When we apply cross join between two tables(TableA and TableB), every row in TableA will have a combination with every row in TableB.

Let's take an example and look at it.

IF OBJECT_ID('dbo.ProductCategory') IS NOT NULL
    DROP TABLE dbo.ProductCategory;
CREATE TABLE dbo.ProductCategory (
    ProductCategoryId INT PRIMARY KEY IDENTITY,
    CategoryName VARCHAR(500)
);
GO
INSERT INTO dbo.ProductCategory (CategoryName) VALUES ('Fruits');
INSERT INTO dbo.ProductCategory (CategoryName) VALUES ('Vegetables');
INSERT INTO dbo.ProductCategory (CategoryName) VALUES ('Water');
INSERT INTO dbo.ProductCategory (CategoryName) VALUES ('Dairy Based Food');
INSERT INTO dbo.ProductCategory (CategoryName) VALUES ('Meat');
GO
SELECT * FROM dbo.ProductCategory;
GO
IF OBJECT_ID('dbo.Product') IS NOT NULL
    DROP TABLE dbo.Product;
CREATE TABLE dbo.Product (
    ProductId INT PRIMARY KEY IDENTITY,
    ProductName VARCHAR(500),
    ProductCategoryId INT NOT NULL
);
GO
INSERT INTO dbo.Product (ProductName, ProductCategoryId) VALUES ('Apple', 1);
INSERT INTO dbo.Product (ProductName, ProductCategoryId) VALUES ('Mango', 1);
INSERT INTO dbo.Product (ProductName, ProductCategoryId) VALUES ('Capsicum', 2);
INSERT INTO dbo.Product (ProductName, ProductCategoryId) VALUES ('Tomato', 2);
INSERT INTO dbo.Product (ProductName, ProductCategoryId) VALUES ('Milk', 4);
INSERT INTO dbo.Product (ProductName, ProductCategoryId) VALUES ('Curd', 4);
INSERT INTO dbo.Product (ProductName, ProductCategoryId) VALUES ('Chicken', 5);
INSERT INTO dbo.Product (ProductName, ProductCategoryId) VALUES ('Mutton', 5);
INSERT INTO dbo.Product (ProductName, ProductCategoryId) VALUES ('Pasta', 50);
INSERT INTO dbo.Product (ProductName, ProductCategoryId) VALUES ('Brown Rice', 65);
GO
SELECT * FROM dbo.Product;
GO
SELECT * FROM dbo.ProductCategory
CROSS JOIN dbo.Product;
GO

In general, we refer to the left table as the ProductCategory table and the right table as the Product table. Every row from the ProductCategory table will combine each row with each row from the product table.

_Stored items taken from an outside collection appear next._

-- ==== Sys2Proof/Laws/State.lean ====
section
/-! SUPPORT. One lemma per field per update of the state, each true by rfl, so that no proof unfolds
a record update. -/

namespace Sys2Proof.Machine

variable (s : State)

/-! ### State.setReg -/

@[simp] theorem State.setReg_regs (r : Reg) (v : Byte) : (s.setReg r v).regs = s.regs.set r v := rfl
@[simp] theorem State.setReg_pc (r : Reg) (v : Byte) : (s.setReg r v).pc = s.pc := rfl
@[simp] theorem State.setReg_fl (r : Reg) (v : Byte) : (s.setReg r v).fl = s.fl := rfl
@[simp] theorem State.setReg_is (r : Reg) (v : Byte) : (s.setReg r v).is = s.is := rfl
@[simp] theorem State.setReg_ie (r : Reg) (v : Byte) : (s.setReg r v).ie = s.ie := rfl
@[simp] theorem State.setReg_run (r : Reg) (v : Byte) : (s.setReg r v).run = s.run := rfl
@[simp] theorem State.setReg_fkind (r : Reg) (v : Byte) : (s.setReg r v).fkind = s.fkind := rfl
@[simp] theorem State.setReg_faddr (r : Reg) (v : Byte) : (s.setReg r v).faddr = s.faddr := rfl
@[simp] theorem State.setReg_fbyte (r : Reg) (v : Byte) : (s.setReg r v).fbyte = s.fbyte := rfl
@[simp] theorem State.setReg_fsrc (r : Reg) (v : Byte) : (s.setReg r v).fsrc = s.fsrc := rfl
@[simp] theorem State.setReg_plim (r : Reg) (v : Byte) : (s.setReg r v).plim = s.plim := rfl
@[simp] theorem State.setReg_tcnt (r : Reg) (v : Byte) : (s.setReg r v).tcnt = s.tcnt := rfl
@[simp] theorem State.setReg_tev (r : Reg) (v : Byte) : (s.setReg r v).tev = s.tev := rfl
@[simp] theorem State.setReg_kev (r : Reg) (v : Byte) : (s.setReg r v).kev = s.kev := rfl
@[simp] theorem State.setReg_kbyte (r : Reg) (v : Byte) : (s.setReg r v).kbyte = s.kbyte := rfl
@[simp] theorem State.setReg_mem (r : Reg) (v : Byte) : (s.setReg r v).mem = s.mem := rfl
@[simp] theorem State.setReg_inputs (r : Reg) (v : Byte) : (s.setReg r v).inputs = s.inputs := rfl
@[simp] theorem State.setReg_draws (r : Reg) (v : Byte) : (s.setReg r v).draws = s.draws := rfl
@[simp] theorem State.setReg_out (r : Reg) (v : Byte) : (s.setReg r v).out = s.out := rfl
@[simp] theorem State.setReg_read (r : Reg) (v : Byte) (c : Byte) : (s.setReg r v).read c = s.read c := rfl
@[simp] theorem State.setReg_readFl (r : Reg) (v : Byte) : (s.setReg r v).readFl = s.readFl := rfl

/-! ### State.setSp -/

@[simp] theorem State.setSp_regs (v : Byte) : (s.setSp v).regs = s.regs.set .r7 v := rfl
@[simp] theorem State.setSp_pc (v : Byte) : (s.setSp v).pc = s.pc := rfl
@[simp] theorem State.setSp_fl (v : Byte) : (s.setSp v).fl = s.fl := rfl
@[simp] theorem State.setSp_is (v : Byte) : (s.setSp v).is = s.is := rfl
@[simp] theorem State.setSp_ie (v : Byte) : (s.setSp v).ie = s.ie := rfl
@[simp] theorem State.setSp_run (v : Byte) : (s.setSp v).run = s.run := rfl
@[simp] theorem State.setSp_fkind (v : Byte) : (s.setSp v).fkind = s.fkind := rfl
@[simp] theorem State.setSp_faddr (v : Byte) : (s.setSp v).faddr = s.faddr := rfl
@[simp] theorem State.setSp_fbyte (v : Byte) : (s.setSp v).fbyte = s.fbyte := rfl
@[simp] theorem State.setSp_fsrc (v : Byte) : (s.setSp v).fsrc = s.fsrc := rfl
@[simp] theorem State.setSp_plim (v : Byte) : (s.setSp v).plim = s.plim := rfl
@[simp] theorem State.setSp_tcnt (v : Byte) : (s.setSp v).tcnt = s.tcnt := rfl
@[simp] theorem State.setSp_tev (v : Byte) : (s.setSp v).tev = s.tev := rfl
@[simp] theorem State.setSp_kev (v : Byte) : (s.setSp v).kev = s.kev := rfl
@[simp] theorem State.setSp_kbyte (v : Byte) : (s.setSp v).kbyte = s.kbyte := rfl
@[simp] theorem State.setSp_mem (v : Byte) : (s.setSp v).mem = s.mem := rfl
@[simp] theorem State.setSp_inputs (v : Byte) : (s.setSp v).inputs = s.inputs := rfl
@[simp] theorem State.setSp_draws (v : Byte) : (s.setSp v).draws = s.draws := rfl
@[simp] theorem State.setSp_out (v : Byte) : (s.setSp v).out = s.out := rfl
@[simp] theorem State.setSp_read (v : Byte) (c : Byte) : (s.setSp v).read c = s.read c := rfl
@[simp] theorem State.setSp_readFl (v : Byte) : (s.setSp v).readFl = s.readFl := rfl

/-! ### State.jump -/

@[simp] theorem State.jump_regs (a : Byte) : (s.jump a).regs = s.regs := rfl
@[simp] theorem State.jump_pc (a : Byte) : (s.jump a).pc = a := rfl
@[simp] theorem State.jump_fl (a : Byte) : (s.jump a).fl = s.fl := rfl
@[simp] theorem State.jump_is (a : Byte) : (s.jump a).is = s.is := rfl
@[simp] theorem State.jump_ie (a : Byte) : (s.jump a).ie = s.ie := rfl
@[simp] theorem State.jump_run (a : Byte) : (s.jump a).run = s.run := rfl
@[simp] theorem State.jump_fkind (a : Byte) : (s.jump a).fkind = s.fkind := rfl
@[simp] theorem State.jump_faddr (a : Byte) : (s.jump a).faddr = s.faddr := rfl
@[simp] theorem State.jump_fbyte (a : Byte) : (s.jump a).fbyte = s.fbyte := rfl
@[simp] theorem State.jump_fsrc (a : Byte) : (s.jump a).fsrc = s.fsrc := rfl
@[simp] theorem State.jump_plim (a : Byte) : (s.jump a).plim = s.plim := rfl
@[simp] theorem State.jump_tcnt (a : Byte) : (s.jump a).tcnt = s.tcnt := rfl
@[simp] theorem State.jump_tev (a : Byte) : (s.jump a).tev = s.tev := rfl
@[simp] theorem State.jump_kev (a : Byte) : (s.jump a).kev = s.kev := rfl
@[simp] theorem State.jump_kbyte (a : Byte) : (s.jump a).kbyte = s.kbyte := rfl
@[simp] theorem State.jump_mem (a : Byte) : (s.jump a).mem = s.mem := rfl
@[simp] theorem State.jump_inputs (a : Byte) : (s.jump a).inputs = s.inputs := rfl
@[simp] theorem State.jump_draws (a : Byte) : (s.jump a).draws = s.draws := rfl
@[simp] theorem State.jump_out (a : Byte) : (s.jump a).out = s.out := rfl
@[simp] theorem State.jump_reg (a : Byte) (q : Reg) : (s.jump a).reg q = s.reg q := rfl
@[simp] theorem State.jump_sp (a : Byte) : (s.jump a).sp = s.sp := rfl
@[simp] theorem State.jump_read (a : Byte) (c : Byte) : (s.jump a).read c = s.read c := rfl
@[simp] theorem State.jump_readFl (a : Byte) : (s.jump a).readFl = s.readFl := rfl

Below is the one-part result of the cross-join. Please run the above script to check the full resultset.


Inner Join

when we apply INNER JOIN between tables, the result is going to be only the rows which are satisfying the given condition. Non-matching rows will be ignored.

SELECT
    PC.ProductCategoryId,
    PC.CategoryName,
    P.ProductId,
    P.ProductName
FROM dbo.ProductCategory PC
INNER JOIN dbo.Product P ON PC.ProductCategoryId = P.ProductCategoryId;
LEFT OUTER Join/ LEFT Join

When we apply LEFT JOIN between tables, the result is going to be only the rows which are satisfying the given condition plus Non-matching rows from left side table, null values will be returned for the corresponding rows from the right side table.

SELECT
    PC.ProductCategoryId,
    PC.CategoryName,
    P.ProductId,
    P.ProductName
FROM dbo.ProductCategory PC
RIGHT OUTER Join / RIGHT Join

when we apply RIGHT JOIN between tables, the result is going to be only the rows which are satisfying the given condition plus Non-matching rows from the RIGHT side table, null values will be returned for the corresponding rows from the LEFT side table.

SELECT
    PC.ProductCategoryId,
    PC.CategoryName,
    P.ProductId,
    P.ProductName
FROM dbo.ProductCategory PC
RIGHT JOIN dbo.Product P ON PC.ProductCategoryId = P.ProductCategoryId;
FULL OUTER Join / FULL Join

when we apply FULL JOIN between tables, the result is going to be only the rows which are satisfying the given condition plus Non-matching rows from left side table, plus non-matching rows from right table, null values will be returned for the corresponding rows from the both side tables.

SELECT
    PC.ProductCategoryId,
    PC.CategoryName,
    P.ProductId,
    P.ProductName
FROM dbo.ProductCategory PC
FULL JOIN dbo.Product P ON PC.ProductCategoryId = P.ProductCategoryId;
SELF JOIN in SQL Server

When we join a table with itself, it is called a "self join". It is essentially an inner join where both the left and right tables are the same table. We use a self join when a logical relationship exists between two columns within the same table.

Example
List out all the employees along with their managers.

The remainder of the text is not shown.